Delicious, healthy carrot cake baked oatmeal cups with raisins, pecans and shredded coconut. These easy carrot cake baked oatmeal cups are naturally sweetened with a touch of maple syrup and topped with a light cream cheese glaze. A wonderful on-the-go or meal prep breakfast for your week!

Ingredients
Wet ingredients:

  • 1 cup shredded carrots (2 medium carrots)
  • 2/3 cup unsweetened applesauce
  • 2 eggs, at room temperature
  • 1 cup unsweetened almond milk or coconut milk
  • ¼ cup pure maple syrup
  • 1 tablespoon melted and cooled coconut oil
Carrot Cake Baked Oatmeal Cups


Dry ingredients:

  • 2 cups old fashioned rolled oats, gluten free if desired
  • 1 teaspoon baking powder
  • 1 ½ teaspoons cinnamon
  • ¼ teaspoon salt
  • ½ cup unsweetened shredded coconut
  • ½ cup raisins
  • ⅓ cup chopped pecans

For the cream cheese glaze:

  • 2 tablespoons cream cheese, softened
  • 2 tablespoons powdered sugar
  • ½ teaspoon vanilla extract
  • 1-2 teaspoons unsweetened almond milk or coconut milk, to thin

Instructions

  1. Preheat oven to 350 degrees F. Line a 12 cup muffin pan with muffin liners and spray with nonstick cooking spray to prevent oatmeal cups from sticking.
  2. In a medium bowl, mix together the shredded carrots, applesauce, eggs, almond milk, maple syrup and coconut oil until smooth and well combined.
  3. Next stir in dry ingredients: oats, baking powder, cinnamon and salt; stir well to combine.

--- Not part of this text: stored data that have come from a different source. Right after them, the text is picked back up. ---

-- ==== Sys2Proof/Word.lean ====
section
/-! DEFINITION. The word types of the Sorelo 9 and the sparse map that the State uses for numbered things (R5, R13). -/
namespace Sys2Proof

/-- A general or system register, an address, a doubleword (R13). -/
abbrev Word := BitVec 64
/-- An instruction word (R5). -/
abbrev Word32 := BitVec 32
/-- A byte of memory. -/
abbrev Byte := BitVec 8
/-- A 5-bit register field: g0–g31 or v0–v31 (R10). -/
abbrev Reg := BitVec 5
/-- A 3-bit field that names a mask k0–k7 or a twin-window register h0–h7 (R10). -/
abbrev MReg := BitVec 3
/-- A 5-bit format tag (R42). -/
abbrev Tag := BitVec 5

/-- Numbered things kept as key and value pairs; the functions on them keep the keys rising. -/
abbrev AMap (α : Type) := List (Nat × α)

/-! What a step of the device is told about power (R339, R345, R346). -/

/-- What draws power: a core, a pair's matrix array while the twin on a side (1 lower, 2 upper) holds its licence, or the
sum-product engine of a quad (R339). -/
inductive Draw where
  | core (core : Nat)
  | array (pair side : Nat)
  | engine (quad : Nat)
  deriving DecidableEq, Repr

/-- The activities of R345 that energy is charged for, each with what decides its account. -/
inductive Activity where
  /-- tiles, engines, switches and stream nodes of a region -/
  | region (key : Nat)
  /-- line accesses at home slices, tier controllers and the sector cache, for a requester's partition -/
  | lineAccess (part : Nat)
  /-- a traverse that a service core's MIGR began -/
  | traverse (service : Nat)
  /-- staging of a partition's launch, and the draining of a layer at its request -/
  | staging (part : Nat)
  /-- saves and restores of a partition's contexts with their drains -/
  | preemption (part : Nat)
  /-- one of the 128 Yarnex ports, of the four CXL root ports, or the host port's function of a partition -/
  | yarnexPort (port : Nat)
  | cxlPort (port : Nat)
  | hostPort (part : Nat)
  deriving DecidableEq, Repr

/-- The activities of R345 that are always the module's overhead. -/
inductive Upkeep where
  /-- patrol scrubbing, in-field tests, ballast, and link and threshold tuning -/
  | tuning
  /-- leakage of unowned stacks, Otair, and idle service cores -/
  | idle
  deriving DecidableEq, Repr

/-- What a slack controller sends to those of its TAG at the end of a window: EN, the held cycles, `thr` and BINOFF (R346). -/
structure SlackPeer where
  en : Bool
  held : Nat
  thr : Bool
  bin : Nat
  deriving DecidableEq, Repr

/-! What a step of the device is told about trust (R354 to R356). -/

/-- What a KEY_EXCHANGE offers: a random value, and the selective IDE stream, 0 to 7, or the link stream, 8, that the key is for. -/
structure KeyOffer where
  random : Nat
  stream : Nat
  deriving DecidableEq, Repr

/-- A device interface as LOCK_INTERFACE names it, and the selective IDE stream to bind it to. -/
structure LockRequest where
  vf : Nat
  stream : Nat
  deriving DecidableEq, Repr

/-- How a host access reaches the control block of a partition: through BAR0 of the physical function, 0, or of a virtual one, on a
selective IDE stream or on none. -/
structure HostPath where
  part : Nat
  vf : Nat
  stream : Option Nat
  deriving DecidableEq, Repr

end Sys2Proof
end

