-- ==== Sys2Proof/Syntax.lean ====
section
/-! DEFINITION. Every row of the opcode table as one constructor: the instructions with their operand fields as the words
carry them, and the steps of the device that no word encodes, with what the outside world decides about them as
arguments (R9 to R23, and the chapters of the steps). -/
namespace Sys2Proof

Fold in shredded coconut, chopped pecans and raisins.
  4. Evenly distribute oatmeal batter between muffin liners and bake for 25-30 minutes or until oatmeal cups are set.
  5. To make the cream cheese glaze: in a small bowl, mix together the cream cheese, powdered sugar, vanilla extract and almond milk. Drizzle or pipe over the oatmeal cups. Makes 12 oatmeal cups.